(Task inputs)
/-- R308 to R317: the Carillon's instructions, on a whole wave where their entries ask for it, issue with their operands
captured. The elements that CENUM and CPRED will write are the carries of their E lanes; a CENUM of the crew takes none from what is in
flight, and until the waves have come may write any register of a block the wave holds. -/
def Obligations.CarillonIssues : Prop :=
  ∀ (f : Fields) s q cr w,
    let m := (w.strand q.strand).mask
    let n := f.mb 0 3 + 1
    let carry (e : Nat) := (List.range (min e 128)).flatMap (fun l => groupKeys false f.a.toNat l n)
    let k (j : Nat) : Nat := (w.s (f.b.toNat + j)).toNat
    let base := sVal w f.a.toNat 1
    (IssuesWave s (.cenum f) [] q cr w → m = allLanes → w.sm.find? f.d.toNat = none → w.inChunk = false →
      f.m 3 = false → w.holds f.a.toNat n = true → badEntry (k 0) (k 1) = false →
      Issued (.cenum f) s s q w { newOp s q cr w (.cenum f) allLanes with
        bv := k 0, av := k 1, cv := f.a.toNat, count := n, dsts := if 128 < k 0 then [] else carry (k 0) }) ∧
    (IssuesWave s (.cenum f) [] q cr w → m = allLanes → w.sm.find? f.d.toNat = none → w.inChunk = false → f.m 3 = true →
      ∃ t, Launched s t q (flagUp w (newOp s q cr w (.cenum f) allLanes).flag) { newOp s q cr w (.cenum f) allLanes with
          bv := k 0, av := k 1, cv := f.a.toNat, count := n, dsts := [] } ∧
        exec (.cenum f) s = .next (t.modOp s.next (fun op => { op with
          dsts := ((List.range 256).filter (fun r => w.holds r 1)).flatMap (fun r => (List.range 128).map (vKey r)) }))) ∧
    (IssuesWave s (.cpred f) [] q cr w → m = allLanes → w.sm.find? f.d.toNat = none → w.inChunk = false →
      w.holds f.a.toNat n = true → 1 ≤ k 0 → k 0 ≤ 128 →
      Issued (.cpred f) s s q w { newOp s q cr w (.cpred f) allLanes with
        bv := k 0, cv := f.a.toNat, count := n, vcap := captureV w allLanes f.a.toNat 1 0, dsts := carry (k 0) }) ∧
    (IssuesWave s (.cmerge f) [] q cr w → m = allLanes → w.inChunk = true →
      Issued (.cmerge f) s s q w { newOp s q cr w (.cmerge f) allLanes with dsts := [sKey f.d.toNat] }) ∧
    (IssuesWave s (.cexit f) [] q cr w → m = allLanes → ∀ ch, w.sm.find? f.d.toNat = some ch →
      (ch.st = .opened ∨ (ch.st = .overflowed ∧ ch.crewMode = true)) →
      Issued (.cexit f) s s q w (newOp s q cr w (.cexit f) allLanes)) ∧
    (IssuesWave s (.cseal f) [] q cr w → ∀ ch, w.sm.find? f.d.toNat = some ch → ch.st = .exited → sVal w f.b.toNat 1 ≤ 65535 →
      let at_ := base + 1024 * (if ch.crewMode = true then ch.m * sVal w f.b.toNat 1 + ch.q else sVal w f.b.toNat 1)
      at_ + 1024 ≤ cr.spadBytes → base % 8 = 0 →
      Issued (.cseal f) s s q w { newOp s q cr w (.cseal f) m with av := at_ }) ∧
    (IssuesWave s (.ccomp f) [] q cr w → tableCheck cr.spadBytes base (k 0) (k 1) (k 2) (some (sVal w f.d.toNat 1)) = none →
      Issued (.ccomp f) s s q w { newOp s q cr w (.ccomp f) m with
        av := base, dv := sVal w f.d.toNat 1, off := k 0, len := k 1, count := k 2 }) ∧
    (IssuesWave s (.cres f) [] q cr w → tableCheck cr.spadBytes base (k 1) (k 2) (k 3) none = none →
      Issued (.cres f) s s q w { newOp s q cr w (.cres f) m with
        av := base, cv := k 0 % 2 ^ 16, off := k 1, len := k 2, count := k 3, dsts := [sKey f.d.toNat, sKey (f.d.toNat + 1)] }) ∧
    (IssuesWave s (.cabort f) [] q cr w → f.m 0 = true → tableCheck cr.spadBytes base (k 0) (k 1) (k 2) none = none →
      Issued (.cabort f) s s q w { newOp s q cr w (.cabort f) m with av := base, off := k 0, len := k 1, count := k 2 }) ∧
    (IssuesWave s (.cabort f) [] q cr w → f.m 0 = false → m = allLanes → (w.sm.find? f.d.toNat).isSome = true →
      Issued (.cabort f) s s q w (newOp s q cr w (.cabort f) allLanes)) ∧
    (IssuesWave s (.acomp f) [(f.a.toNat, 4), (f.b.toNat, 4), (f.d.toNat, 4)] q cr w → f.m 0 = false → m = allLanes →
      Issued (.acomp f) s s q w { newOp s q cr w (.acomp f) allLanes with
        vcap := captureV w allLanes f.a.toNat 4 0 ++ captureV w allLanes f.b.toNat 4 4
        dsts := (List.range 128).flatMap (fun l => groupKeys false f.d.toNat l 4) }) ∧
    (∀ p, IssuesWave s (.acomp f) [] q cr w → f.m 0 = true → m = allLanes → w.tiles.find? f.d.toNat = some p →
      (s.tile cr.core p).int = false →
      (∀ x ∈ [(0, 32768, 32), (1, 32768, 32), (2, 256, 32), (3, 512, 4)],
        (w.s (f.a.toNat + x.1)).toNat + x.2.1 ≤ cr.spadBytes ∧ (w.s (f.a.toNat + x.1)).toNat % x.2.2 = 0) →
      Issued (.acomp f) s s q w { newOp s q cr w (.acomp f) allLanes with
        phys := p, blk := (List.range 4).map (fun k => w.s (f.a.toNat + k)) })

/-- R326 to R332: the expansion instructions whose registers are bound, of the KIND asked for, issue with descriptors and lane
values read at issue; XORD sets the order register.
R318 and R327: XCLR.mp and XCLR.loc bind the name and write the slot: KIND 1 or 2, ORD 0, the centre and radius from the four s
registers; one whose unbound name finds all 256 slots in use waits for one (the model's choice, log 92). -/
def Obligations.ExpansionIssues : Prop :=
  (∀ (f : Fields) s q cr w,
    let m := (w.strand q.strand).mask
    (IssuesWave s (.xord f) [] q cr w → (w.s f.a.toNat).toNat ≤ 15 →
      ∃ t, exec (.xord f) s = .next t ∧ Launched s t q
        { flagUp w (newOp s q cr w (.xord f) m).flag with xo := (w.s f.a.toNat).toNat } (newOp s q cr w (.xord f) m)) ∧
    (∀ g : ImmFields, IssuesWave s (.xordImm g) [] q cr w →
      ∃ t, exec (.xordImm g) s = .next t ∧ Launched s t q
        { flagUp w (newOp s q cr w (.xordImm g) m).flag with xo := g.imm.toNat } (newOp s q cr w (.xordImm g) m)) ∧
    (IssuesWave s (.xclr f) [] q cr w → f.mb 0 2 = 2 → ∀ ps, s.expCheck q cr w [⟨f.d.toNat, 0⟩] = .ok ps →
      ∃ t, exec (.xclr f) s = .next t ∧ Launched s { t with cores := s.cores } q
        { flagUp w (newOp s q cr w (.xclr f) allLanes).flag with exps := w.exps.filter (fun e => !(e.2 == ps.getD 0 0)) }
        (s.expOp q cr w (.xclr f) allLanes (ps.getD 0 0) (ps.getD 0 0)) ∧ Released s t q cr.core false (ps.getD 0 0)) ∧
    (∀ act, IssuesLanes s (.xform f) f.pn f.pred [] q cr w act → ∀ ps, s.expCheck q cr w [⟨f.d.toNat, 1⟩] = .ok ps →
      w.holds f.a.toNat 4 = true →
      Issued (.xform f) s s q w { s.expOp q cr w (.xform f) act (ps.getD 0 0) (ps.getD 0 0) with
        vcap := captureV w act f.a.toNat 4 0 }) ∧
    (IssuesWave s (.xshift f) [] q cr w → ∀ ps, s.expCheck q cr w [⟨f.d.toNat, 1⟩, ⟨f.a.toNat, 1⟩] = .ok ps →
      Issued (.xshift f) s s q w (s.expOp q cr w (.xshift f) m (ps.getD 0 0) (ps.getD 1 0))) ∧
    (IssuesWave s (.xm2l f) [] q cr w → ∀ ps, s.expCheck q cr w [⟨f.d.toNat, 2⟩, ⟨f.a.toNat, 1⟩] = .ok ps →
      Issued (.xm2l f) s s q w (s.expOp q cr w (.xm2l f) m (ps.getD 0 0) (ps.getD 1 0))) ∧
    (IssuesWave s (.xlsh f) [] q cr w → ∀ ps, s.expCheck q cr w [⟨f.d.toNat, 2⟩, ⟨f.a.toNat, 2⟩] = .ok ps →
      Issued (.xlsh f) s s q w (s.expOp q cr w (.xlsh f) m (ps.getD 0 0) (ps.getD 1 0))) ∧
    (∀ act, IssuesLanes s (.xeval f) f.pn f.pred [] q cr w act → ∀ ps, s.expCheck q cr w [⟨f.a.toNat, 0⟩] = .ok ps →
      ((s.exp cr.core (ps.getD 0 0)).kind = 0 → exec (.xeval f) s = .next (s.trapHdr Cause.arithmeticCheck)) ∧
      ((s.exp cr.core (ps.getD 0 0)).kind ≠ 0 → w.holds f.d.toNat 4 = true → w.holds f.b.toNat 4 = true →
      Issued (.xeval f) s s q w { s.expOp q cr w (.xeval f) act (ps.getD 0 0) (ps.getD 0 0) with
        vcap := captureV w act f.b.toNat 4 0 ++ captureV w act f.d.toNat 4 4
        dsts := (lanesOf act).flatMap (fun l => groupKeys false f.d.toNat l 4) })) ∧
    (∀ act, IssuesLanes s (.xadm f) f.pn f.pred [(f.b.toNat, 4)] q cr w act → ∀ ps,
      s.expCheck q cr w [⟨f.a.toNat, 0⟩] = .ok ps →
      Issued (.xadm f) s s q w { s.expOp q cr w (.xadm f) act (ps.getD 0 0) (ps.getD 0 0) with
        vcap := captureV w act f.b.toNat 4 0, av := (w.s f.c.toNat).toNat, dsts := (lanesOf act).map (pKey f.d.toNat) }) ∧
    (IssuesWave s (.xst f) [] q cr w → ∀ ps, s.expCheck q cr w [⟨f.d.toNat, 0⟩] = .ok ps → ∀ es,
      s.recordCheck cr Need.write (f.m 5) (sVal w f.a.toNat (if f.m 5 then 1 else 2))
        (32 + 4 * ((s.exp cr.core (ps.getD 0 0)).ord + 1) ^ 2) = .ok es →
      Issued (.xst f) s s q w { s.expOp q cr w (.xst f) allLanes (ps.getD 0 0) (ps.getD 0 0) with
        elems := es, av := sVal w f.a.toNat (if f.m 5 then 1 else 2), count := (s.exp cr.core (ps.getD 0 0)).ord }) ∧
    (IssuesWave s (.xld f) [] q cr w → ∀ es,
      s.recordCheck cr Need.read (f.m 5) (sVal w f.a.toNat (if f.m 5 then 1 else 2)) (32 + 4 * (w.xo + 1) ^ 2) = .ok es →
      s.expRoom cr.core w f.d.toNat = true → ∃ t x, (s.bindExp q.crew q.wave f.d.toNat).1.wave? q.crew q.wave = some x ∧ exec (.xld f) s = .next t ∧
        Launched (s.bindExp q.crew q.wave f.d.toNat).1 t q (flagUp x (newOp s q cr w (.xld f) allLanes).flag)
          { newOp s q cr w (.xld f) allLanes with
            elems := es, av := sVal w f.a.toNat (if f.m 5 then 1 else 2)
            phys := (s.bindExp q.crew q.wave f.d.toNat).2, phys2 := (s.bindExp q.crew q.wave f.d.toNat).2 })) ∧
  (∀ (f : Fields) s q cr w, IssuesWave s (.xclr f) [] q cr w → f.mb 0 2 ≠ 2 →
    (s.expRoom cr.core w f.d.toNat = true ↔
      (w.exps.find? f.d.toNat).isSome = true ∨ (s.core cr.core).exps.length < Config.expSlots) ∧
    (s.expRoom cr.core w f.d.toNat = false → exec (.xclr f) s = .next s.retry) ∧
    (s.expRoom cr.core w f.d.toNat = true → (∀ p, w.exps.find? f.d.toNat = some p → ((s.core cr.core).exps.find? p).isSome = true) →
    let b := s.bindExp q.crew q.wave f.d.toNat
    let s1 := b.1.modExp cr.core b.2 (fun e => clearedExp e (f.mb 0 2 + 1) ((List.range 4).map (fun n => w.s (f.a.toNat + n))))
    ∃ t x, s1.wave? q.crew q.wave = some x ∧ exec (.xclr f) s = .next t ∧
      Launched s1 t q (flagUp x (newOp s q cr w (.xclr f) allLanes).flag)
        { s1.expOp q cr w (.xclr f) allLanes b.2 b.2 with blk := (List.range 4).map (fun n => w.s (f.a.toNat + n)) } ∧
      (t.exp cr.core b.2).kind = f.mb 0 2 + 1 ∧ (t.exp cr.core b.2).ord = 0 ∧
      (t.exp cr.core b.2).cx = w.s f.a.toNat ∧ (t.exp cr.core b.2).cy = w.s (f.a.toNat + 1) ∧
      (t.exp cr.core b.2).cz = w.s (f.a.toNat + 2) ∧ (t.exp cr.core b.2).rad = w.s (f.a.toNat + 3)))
(End Task inputs)
-- How to complete this task --
Give only the lines from the one holding "(w.exps.find? f.d.toNat).isSome = true" through the one holding "(s.expRoom cr.core w f.d.toNat = true →", each restated exactly as it appears above.

-- Written response --
      (w.exps.find? f.d.toNat).isSome = true ∨ (s.core cr.core).exps.length < Config.expSlots) ∧
    (s.expRoom cr.core w f.d.toNat = false → exec (.xclr f) s = .next s.retry) ∧
    (s.expRoom cr.core w f.d.toNat = true → (∀ p, w.exps.find? f.d.toNat = some p → ((s.core cr.core).exps.find? p).isSome = true) →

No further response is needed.